One thing I wasn’t prepared for when I started dating after my divorce was his children. I mean, I realized that the men I would date would more than likely have children but I didn’t worry about it. Kids like me, what’s to worry about? Boy was I unprepared.
The sons of the men I dated usually weren’t a problem, but those little girls were not at all happy about me being around. At first I couldn’t understand what I was doing wrong. I’m good with kids and can usually come up with something for us to do, either play a game or make a craft. Everything was fine when we were involved in something but as soon as that was over I kept getting the cold shoulder.
I had to look at it from their perspective. Most of these men when not the custodial parent so when they had their children and I was around the children felt like I was taking their father’s time and attention away. Also, all children want their parents to get back together, even if they don’t say it, it’s still there. I heard “That’s not the way my Mommy does it” more times than I can count.
Finally, I just decided to let them determine when and how we would interact.

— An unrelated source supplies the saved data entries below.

-- ==== Sys2Proof/WellFormed.lean ====
section
/-! DEFINITION. The well-formedness checks. A term of Instr cannot be ill formed: every operand has the width of its
field (R72), so the type refuses a byte of 256 or an index of 2048. What can be ill formed is what stands before and
around commands: a source line (30_encoding.md R79) and the shape of a stream (R81), which is the host's duty and which
the block does not check. -/

namespace Sys2Proof

/-- What R79 lets stand after a mnemonic: nothing, a number below a bound, or a symbol. -/
inductive OperandShape where
  | nothing
  | below (bound : Nat)
  | aSymbol
deriving DecidableEq, Repr

/-- The operand of each mnemonic (R79; `.word` takes any 16-bit value). -/
def Mnemonic.operandShape : Mnemonic → OperandShape
  | .encInit => .nothing
  | .encByte => .below 256
  | .encFlush => .nothing
  | .decInit => .nothing
  | .decMain => .below 2048
  | .decTail => .below 2048
  | .decNone => .nothing
  | .decEnd => .nothing
  | .lutMsym => .below 2048
  | .lutTsym => .below 2048
  | .lutMidx => .aSymbol
  | .lutTidx => .aSymbol
  | .lutClass => .aSymbol
  | .decSym => .aSymbol
  | .word => .below 65536

/-- The mnemonics that may carry the suffix `.L` (R79): the four decoder symbol commands (R71). -/
def Mnemonic.takesLast : Mnemonic → Bool
  | .decMain => true
  | .decTail => true
  | .decNone => true
  | .decSym => true
  | .encInit => false
  | .encByte => false
  | .encFlush => false
  | .decInit => false
  | .decEnd => false
  | .lutMsym => false
  | .lutTsym => false
  | .lutMidx => false
  | .lutTidx => false
  | .lutClass => false
  | .word => false

/-- The operand written fits the shape the mnemonic asks for. -/
def LineOperand.fits : OperandShape → LineOperand → Bool
  | .nothing, .none => true
  | .below bound, .number n => decide (n < bound)
  | .aSymbol, .symbol _ => true
  | _, _ => false

/-- A source line is well formed (R79): `.L` stands only where it may, and the operand is of the mnemonic's kind and in
its range. -/
def SourceLine.wellFormed (l : SourceLine) : Bool :=
  (!l.last || l.mnemonic.takesLast) && l.operand.fits l.mnemonic.operandShape

/-- The flag `L` of a decoder symbol command, and nothing for every other command (R71, R121). -/
def Instr.lastFlag : Instr → Option Bool
  | .decMain last _ => some last
  | .decTail last _ => some last
  | .decNone last => some last
  | .decSym last => some last
  | .encInit => none
  | .encByte _ => none
  | .encFlush => none
  | .decInit => none
  | .decEnd => none
  | .lutMsym _ => none
  | .lutTsym _ => none
  | .lutMidx => none
  | .lutTidx => none
  | .lutClass => none

/-- `ENC.BYTE* ENC.FLUSH` (R81). -/
def isEncodeBody : List Instr → Bool
  | [.encFlush] => true
  | .encByte _ :: rest => isEncodeBody rest
  | _ => false

/-- An encode stream: `[ENC.INIT] ENC.BYTE* ENC.FLUSH` (R81). -/
def isEncodeStream : List Instr → Bool
  | .encInit :: rest => isEncodeBody rest
  | cmds => isEncodeBody cmds

/-- `S* S.L DEC.END` (R81). -/
def isSymbolRun : List Instr → Bool
  | [] => false
  | [_] => false
  | [i, .decEnd] => i.lastFlag == some true
  | i :: rest => i.lastFlag == some false && isSymbolRun rest

/-- A decode stream: `[DEC.INIT] DEC.END`, or `[DEC.INIT] S* S.L DEC.END` (R81). -/
def isDecodeStream : List Instr → Bool
  | .decInit :: rest => rest == [.decEnd] || isSymbolRun rest
  | cmds => cmds == [.decEnd] || isSymbolRun cmds

end Sys2Proof
end

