/-- 10_state.md R38: an encode stream and a decode stream may be interleaved "in any way, and neither sees the other": each
unit ends as if its own commands had been performed alone, and emits the same outputs. -/
def Obligations.InterleavedStreamsAreIndependent : Prop :=
  ∀ (ins : List Input) (s : State), s.Legal →
    (∀ x ∈ ins, x.isOf .enc = true ∨ x.isOf .dec = true) →
    ∃ (t te td : State) (out oute outd : List Response),
      performAll ins s = .next (t, out) ∧
      performAll (ins.filter (Input.isOf .enc)) s = .next (te, oute) ∧
      performAll (ins.filter (Input.isOf .dec)) s = .next (td, outd) ∧
      t.enc = te.enc ∧ t.dec = td.dec ∧
      emittedCodes out = emittedCodes oute ∧ emittedSymbols out = emittedSymbols oute ∧
      emittedBytes out = emittedBytes outd

/-- 70_reset_and_hazards.md R201: the initial state is the same after reset, after ENC.INIT or DEC.INIT, after ENC.FLUSH, and
after a DEC.END performed with `D.fail = 0`. -/
def Obligations.InitialStateIsTheSameAtFourPoints : Prop :=
  ∀ s : State,
    (∃ t, exec .encInit s = .next t ∧ t.enc = State.reset.enc) ∧
    (∃ t, exec .decInit s = .next t ∧ t.dec = State.reset.dec) ∧
    (s.enc.pending.toNat ≤ 10 → ∃ t, exec .encFlush s = .next t ∧ t.enc = State.reset.enc) ∧
    (s.dec.fail = false → ∃ t, exec .decEnd s = .next t ∧ t.dec = State.reset.dec)

/-- 60_exceptions.md R176: the codes of `status`, and that the block drives 0, 1, 4 and 5 only. -/
def Obligations.OnlyFourStatusCodesAreDriven : Prop :=
  Status.ok.port = 0 ∧ Status.invalidSymbol.port = 1 ∧ Status.invalidData.port = 2 ∧
  Status.ioError.port = 3 ∧ Status.tableDefect.port = 4 ∧ Status.illegalCommand.port = 5 ∧
  ∀ (s t : State) (w : CmdWord) (sym : Symbol) (rest : List Input),
    s.queue = .command w sym :: rest → step s = .next t →
    ∃ r, t.resp = some r ∧
      (r.status.port = 0 ∨ r.status.port = 1 ∨ r.status.port = 4 ∨ r.status.port = 5)

/-! ## Streams -/

/-- 10_state.md R23: within one stream, after `k` bytes `E.pending = (8 * k) mod 11`. -/
def Obligations.PendingAfterKBytes : Prop :=
  ∀ (bs : List Byte) (s : State), s.enc = { stage := 0, pending := 0 } →
    ∃ t out, performAll (bs.map fun b => .ofInstr (.encByte b)) s = .next (t, out) ∧
      t.enc.Legal ∧ t.enc.pending.toNat = 8 * bs.length % 11 ∧ t.dec = s.dec

/-- 10_state.md R28, 41_decoder.md R134: after `j` main symbols not flagged last, `D.pending = D.residue = (3 * j) mod 8`, and
`floor(11 * j / 8)` bytes were emitted. -/
def Obligations.PendingEqualsResidueOnMainStreams : Prop :=
  ∀ (idxs : List Index) (s : State), s.dec = { stage := 0, pending := 0, residue := 0, fail := false } →
    ∃ t out, performAll (idxs.map fun i => .ofInstr (.decMain false i)) s = .next (t, out) ∧
      t.dec.Legal ∧ t.dec.fail = false ∧
      t.dec.pending.toNat = 3 * idxs.length % 8 ∧ t.dec.residue.toNat = 3 * idxs.length % 8 ∧
      (emittedBytes out).length = 11 * idxs.length / 8 ∧ t.enc = s.enc

/-- 40_encoder.md R106, 20_memory.md R56: ENCODE, from any state, never fails, and emits the groups of the byte sequence's bit
stream as main symbols, followed by one symbol for the last `r` bits; through the tables, the symbols that stand for
them. -/
def Obligations.EncodeEmitsThePackedBitStream : Prop :=
  ∀ (bs : List Byte) (s : State),
    runEncode bs s = .next (packed bs) ∧ runEncodeSymbols bs s = .next ((packed bs).filterMap Code.symbol)

/-- 40_encoder.md R107: count and kind of the symbols of ENCODE on `m` bytes. -/
def Obligations.EncodeSymbolCountAndKinds : Prop :=
  ∀ (bs : List Byte) (s : State), ∃ cs, runEncode bs s = .next cs ∧
    let m := bs.length
    let r := 8 * m % 11
    cs.length = (8 * m + 10) / 11 ∧
    (∀ c ∈ cs.take (8 * m / 11), c.kind = .main) ∧
    (r = 0 → cs.drop (8 * m / 11) = []) ∧
    (1 ≤ r → r ≤ 3 → ∃ i, cs.drop (8 * m / 11) = [.tail i]) ∧
    (4 ≤ r → ∃ i, cs.drop (8 * m / 11) = [.main i])

/-- 41_decoder.md R136, at index level: DECODE.IDX of ENCODE gives the bytes back, from any two states. -/
def Obligations.DecodeIdxOfEncodeReturnsTheBytes : Prop :=
  ∀ (bs : List Byte) (s s' : State), ∃ cs, runEncode bs s = .next cs ∧ runDecodeIdx cs s' = .next (.ok bs)

/-- 41_decoder.md R136, through the symbols: DECODE of ENCODE gives the bytes back, for all tables that meet I1 to I3. -/
def Obligations.DecodeOfEncodeReturnsTheBytes : Prop :=
  ∀ (bs : List Byte) (s s' : State),
    ∃ syms, runEncodeSymbols bs s = .next syms ∧ runDecode syms s' = .next (.ok bs)

/-- 41_decoder.md R135: on every encoder-produced stream the decoder reaches DEC.END with `D.pending = 0` and `D.fail = 0`, and
DEC.END emits nothing. -/
def Obligations.DecEndIsSilentAfterEncodedStreams : Prop :=
  ∀ (bs : List Byte) (s s' : State), ∃ cs, runEncode bs s = .next cs ∧
    ∃ t out u, performAll ((decodeIdxCommands cs).dropLast.map .ofInstr) s' = .next (t, out) ∧
      t.dec.pending = 0 ∧ t.dec.fail = false ∧ emittedBytes out = bs ∧
      exec .decEnd t = .next u ∧ u.resp = some (okBytes [])

/-- 41_decoder.md R129, R133 (the source's property S5): DECODE answers on every symbol sequence, the failure InvalidSymbol or
bytes, and bytes only if every symbol of the sequence is in a table: a sequence that holds a symbol of neither table does not
decode. Said without assuming that such a symbol exists, since the type of the symbols is a parameter (00_scope.md R9). -/
def Obligations.DecodeRejectsForeignSymbols : Prop :=
  ∀ (syms : List Symbol) (s : State),
    runDecode syms s = .next (.error .invalidSymbol) ∨
    ∃ bs, runDecode syms s = .next (.ok bs) ∧
      ∀ x ∈ syms, Config.tables.mainIdx x ≠ none ∨ Config.tables.tailIdx x ≠ none

/-- 30_encoding.md R80, R81: the expansions of ENCODE, DECODE.IDX and DECODE are streams of the shape R81 asks of the host, with
and without their leading INIT, and the INIT may be left out from the unit's initial state. The inputs of DECODE are the words
of a list of commands, each with its symbol on `sym_in`. -/
def Obligations.PseudoInstructionsAreWellShaped : Prop :=
  (∀ bs : List Byte, isEncodeStream (encodeCommands bs) = true ∧ isEncodeStream (encodeCommands bs).tail = true) ∧
  (∀ cs : List Code, isDecodeStream (decodeIdxCommands cs) = true ∧
    isDecodeStream (decodeIdxCommands cs).tail = true) ∧
  (∀ syms : List Symbol, ∃ cmds : List Instr, (decodeInputs syms).map Input.instr? = cmds.map some ∧
    isDecodeStream cmds = true ∧ isDecodeStream cmds.tail = true) ∧
  (∀ (bs : List Byte) (s : State), s.enc = { stage := 0, pending := 0 } →
    outputsOf emittedCodes (performAll ((encodeCommands bs).tail.map .ofInstr) s) = runEncode bs s) ∧
  (∀ (cs : List Code) (s : State), s.dec = { stage := 0, pending := 0, residue := 0, fail := false } →
    outputsOf decodeResult (performAll ((decodeIdxCommands cs).tail.map .ofInstr) s) = runDecodeIdx cs s) ∧
  (∀ (syms : List Symbol) (s : State), s.dec = { stage := 0, pending := 0, residue := 0, fail := false } →
    outputsOf decodeResult (performAll (decodeInputs syms).tail s) = runDecode syms s)
end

I never butted into a conversation between a father and his children unless I was specifically asked. I learned to always ask the children what they wanted and how they wanted to do it. Just because I cut the crust off Hailey’s sandwiches and made little triangles didn’t mean that was what they wanted.

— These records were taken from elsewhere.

-- ==== Sys2Proof/Tests/Slice0.lean ====
section
/-! SUPPORT. Tests: words written out from 30_encoding.md R73, the ill-formed terms the checks refuse, one step per command
with results taken from 95_test_vectors.md, and for each statement with hypotheses a witness that meets them. -/

namespace Sys2Proof.Tests

open Sys2Proof Sys2Proof.Machine

/-- A state with the given registers, otherwise as after reset. -/
def st (e : Enc) (d : Dec) : State := { State.reset with enc := e, dec := d }

/-- The decoder registers `(stage, pending, residue)` with `D.fail = 0`. -/
def live (stage : BitVec 7) (pending residue : BitVec 3) : Dec := ⟨stage, pending, residue, false⟩

/-- `s` with one command word presented. -/
def given (w : CmdWord) (s : State) : State := { s with queue := [.command w Config.idleSymbol] }

def encAfter : Host.Outcome State Fault Refusal → Option Enc
  | .next s => some s.enc
  | .fault _ => none
  | .refused _ => none

def decAfter : Host.Outcome State Fault Refusal → Option Dec
  | .next s => some s.dec
  | .fault _ => none
  | .refused _ => none

def codeAfter : Host.Outcome State Fault Refusal → Option Code
  | .next s => s.resp.map Response.code
  | .fault _ => none
  | .refused _ => none

def bytesAfter : Host.Outcome State Fault Refusal → Option (Status × List Byte)
  | .next s => s.resp.map fun r => (r.status, r.bytes)
  | .fault _ => none
  | .refused _ => none

/-! ## Decoding: words written bit by bit from R73 (`op`, `L`, `arg`) -/

theorem test_decode_encInit : decode 0b0001_0_00000000000 = .ok .encInit := by rfl
theorem test_decode_encByte : decode 0b0010_0_000_10100101 = .ok (.encByte 0xA5) := by rfl
theorem test_decode_encFlush : decode 0b0011_0_00000000000 = .ok .encFlush := by rfl
theorem test_decode_decInit : decode 0b0100_0_00000000000 = .ok .decInit := by rfl
theorem test_decode_decMain : decode 0b0101_1_00011111111 = .ok (.decMain true 255) := by rfl
theorem test_decode_decTail : decode 0b0110_0_11111111110 = .ok (.decTail false 2046) := by rfl
theorem test_decode_decNone : decode 0b0111_1_00000000000 = .ok (.decNone true) := by rfl
theorem test_decode_decEnd : decode 0b1000_0_00000000000 = .ok .decEnd := by rfl
theorem test_decode_lutMsym : decode 0b1001_0_00110001001 = .ok (.lutMsym 393) := by rfl
theorem test_decode_lutTsym : decode 0b1010_0_00000000111 = .ok (.lutTsym 7) := by rfl
theorem test_decode_lutMidx : decode 0b1011_0_00000000000 = .ok .lutMidx := by rfl
theorem test_decode_lutTidx : decode 0b1100_0_00000000000 = .ok .lutTidx := by rfl
theorem test_decode_lutClass : decode 0b1101_0_00000000000 = .ok .lutClass := by rfl
theorem test_decode_decSym : decode 0b1110_1_00000000000 = .ok (.decSym true) := by rfl
theorem test_decodeTableWord : decodeTableWord 16 0x50FF = some (.decMain false 255) := by decide

/-! Illegal words (95_test_vectors.md section 3.11). -/

theorem test_illegal_op_0 : decode 0x0FFF = .error .opcodeUnassigned := by rfl
theorem test_illegal_op_F : decode 0xF000 = .error .opcodeUnassigned := by rfl
theorem test_illegal_encByte_guard : decode 0x2100 = .error .argumentNotZero := by rfl
theorem test_illegal_encFlush_last : decode 0x3800 = .error .lastFlagNotZero := by rfl
theorem test_illegal_decNone_arg : decode 0x7001 = .error .argumentNotZero := by rfl
theorem test_illegal_lutMsym_last : decode 0x9800 = .error .lastFlagNotZero := by rfl
theorem test_illegal_decSym_arg : decode 0xE001 = .error .argumentNotZero := by rfl

/-! ## WellFormed: an ill-formed term for each check -/

theorem test_wellFormed_example : (⟨.decMain, true, .number 255⟩ : SourceLine).wellFormed = true := by decide
theorem test_illFormed_flag : (⟨.encFlush, true, .none⟩ : SourceLine).wellFormed = false := by decide
theorem test_illFormed_byte_256 : (⟨.encByte, false, .number 256⟩ : SourceLine).wellFormed = false := by decide
theorem test_illFormed_index_2048 : (⟨.lutTsym, false, .number 2048⟩ : SourceLine).wellFormed = false := by decide
theorem test_illFormed_no_operand : (⟨.decMain, false, .none⟩ : SourceLine).wellFormed = false := by decide
theorem test_illFormed_superfluous : (⟨.decEnd, false, .number 0⟩ : SourceLine).wellFormed = false := by decide
theorem test_illFormed_no_symbol : (⟨.lutClass, false, .number 3⟩ : SourceLine).wellFormed = false := by decide
theorem test_encode_stream : isEncodeStream [.encInit, .encByte 1, .encFlush] = true := by decide
theorem test_not_encode_stream : isEncodeStream [.encInit, .encByte 1] = false := by decide
theorem test_decode_stream :
    isDecodeStream [.decInit, .decMain false 1, .decTail true 2, .decEnd] = true := by decide
theorem test_not_decode_stream_last : isDecodeStream [.decInit, .decMain false 1, .decEnd] = false := by decide
theorem test_assemble_R79 :
    assemble ⟨.decMain, true, .number 255⟩ = .ok (.command 0x58FF Config.idleSymbol) := by rfl

/-! ## One step per command (95_test_vectors.md sections 3.1 to 3.10; the section stands before each) -/

-- 3.1
theorem test_encInit : encAfter (exec .encInit (st ⟨0x12, 5⟩ .initial)) = some ⟨0, 0⟩ := by decide
-- 3.2, fill levels 10 and 2
theorem test_encByte_completes :
    encAfter (exec (.encByte 0xA5) (st ⟨0x2AA, 10⟩ .initial)) = some ⟨0x25, 7⟩ ∧
    codeAfter (exec (.encByte 0xA5) (st ⟨0x2AA, 10⟩ .initial)) = some (.main 1365) := by decide
theorem test_encByte_accumulates :
    encAfter (exec (.encByte 0xA5) (st ⟨0x2, 2⟩ .initial)) = some ⟨0x2A5, 10⟩ ∧
    codeAfter (exec (.encByte 0xA5) (st ⟨0x2, 2⟩ .initial)) = some .none := by decide
-- 3.3, the table is chosen by the count
theorem test_encFlush_tail : codeAfter (exec .encFlush (st ⟨0x7, 3⟩ .initial)) = some (.tail 7) := by decide
theorem test_encFlush_main : codeAfter (exec .encFlush (st ⟨0x1, 4⟩ .initial)) = some (.main 1) := by decide
-- 3.8
theorem test_decInit : decAfter (exec .decInit (st .initial ⟨5, 3, 6, true⟩)) = some .initial := by decide
-- 3.5, the row from (0x7F, 7, 7, 0)
theorem test_decMain_not_last :
    decAfter (exec (.decMain false 0x5A5) (st .initial (live 0x7F 7 7))) = some (live 1 2 2) ∧
    bytesAfter (exec (.decMain false 0x5A5) (st .initial (live 0x7F 7 7))) = some (.ok, [0xFF, 0x69]) := by decide
-- 3.6, the row from (0x3, 2, 2, 0)
theorem test_decMain_last :
    decAfter (exec (.decMain true 37) (st .initial (live 3 2 2))) = some (live 0 0 5) ∧
    bytesAfter (exec (.decMain true 37) (st .initial (live 3 2 2))) = some (.ok, [0xE5]) := by decide
-- 3.7, the boundary pair for need = 3
theorem test_decTail_accepted :
    bytesAfter (exec (.decTail true 7) (st .initial (live 0x15 5 5))) = some (.ok, [0xAF]) := by decide
theorem test_decTail_rejected :
    decAfter (exec (.decTail true 8) (st .initial (live 0x15 5 5))) = some ⟨0x15, 5, 0, true⟩ ∧
    bytesAfter (exec (.decTail true 8) (st .initial (live 0x15 5 5))) = some (.invalidSymbol, []) := by decide
-- 3.8
theorem test_decNone :
    decAfter (exec (.decNone false) (st .initial (live 0x15 5 5))) = some ⟨0x15, 5, 0, true⟩ ∧
    bytesAfter (exec (.decNone false) (st .initial (live 0x15 5 5))) = some (.invalidSymbol, []) := by decide
theorem test_decEnd :
    decAfter (exec .decEnd (st .initial (live 0x16 5 6))) = some .initial ∧
    bytesAfter (exec .decEnd (st .initial (live 0x16 5 6))) = some (.ok, [0x16]) := by decide
theorem test_decEnd_failed :
    decAfter (exec .decEnd (st .initial ⟨0xC, 6, 1, true⟩)) = some ⟨0xC, 6, 1, true⟩ := by decide
-- 3.10
theorem test_lutMsym : codeAfter (exec (.lutMsym 393) State.reset) = some (.main 393) := by decide
theorem test_lutTsym : codeAfter (exec (.lutTsym 7) State.reset) = some (.tail 7) := by
  have h := Config.tables.tailN_ge
  have : ¬ Config.tables.tailN ≤ (7 : Index).toNat := by rw [show (7 : Index).toNat = 7 from rfl]; omega
  simp only [exec, execLutTsym, if_neg this]; rfl
theorem test_lutMidx :
    codeAfter (exec .lutMidx { State.reset with symIn := Config.tables.mainSym 1164 }) = some (.main 1164) := by
  simp [exec, execLutMidx, symOperand, mainSearch, Config.tables.mainIdx_mainSym, codeAfter, State.respond,
    Response.answer, Response.code, Code.kind, Code.idx]
theorem test_lutTidx_main :
    codeAfter (exec .lutTidx { State.reset with symIn := Config.tables.mainSym 3 }) = some .none := by
  simp [exec, execLutTidx, symOperand, tailSearch, tailIdx_mainSym, codeAfter, State.respond,
    Response.answer, Response.code, Code.kind, Code.idx]
theorem test_lutClass :
    codeAfter (exec .lutClass { State.reset with symIn := Config.tables.mainSym 2047 }) = some (.main 2047) := by
  simp [exec, execLutClass, symOperand, codeAfter, State.respond,
    Response.answer, Response.code, Code.kind, Code.idx]
theorem test_decSym :
    exec (.decSym true) { State.reset with symIn := Config.tables.mainSym 255 } =
      .next { State.reset with
        symIn := Config.tables.mainSym 255, dec := live 0 0 3, resp := some (okBytes [0xFF]) } := by
  simp only [exec, execDecSym, symOperand, classify_mainSym, State.whileLive, State.failed, State.takeCode]
  rfl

It’s never easy, especially when there are children from both people to consider. I asked lots of questions and tried to listen more than I talked. With the little kids it’s easier, they really don’t have any preconceived notions of what their father’s new relationship means to them.
Another thing that makes it hard is different parenting styles. Once Hailey and I went camping with a man and his daughter, we fished, cooked over an open fire and in general had a good time. However, he let his daughter ride in the bed of his truck, something I would never allow Hailey to do. I tried being diplomatic when Hailey started telling me how unfair I was. I pointed out that different families had different rules and the rule in our family was bottoms in the seat with a seat belt. Then he started giving me a hard time for being over protective. I knew it would never work. Don’t try to undermine the way he raises or disciplines his children, if you disagree, do it out of earshot of the children. If they know you disagree they have a brand new thing to use as a wedge on your fledgling relationship.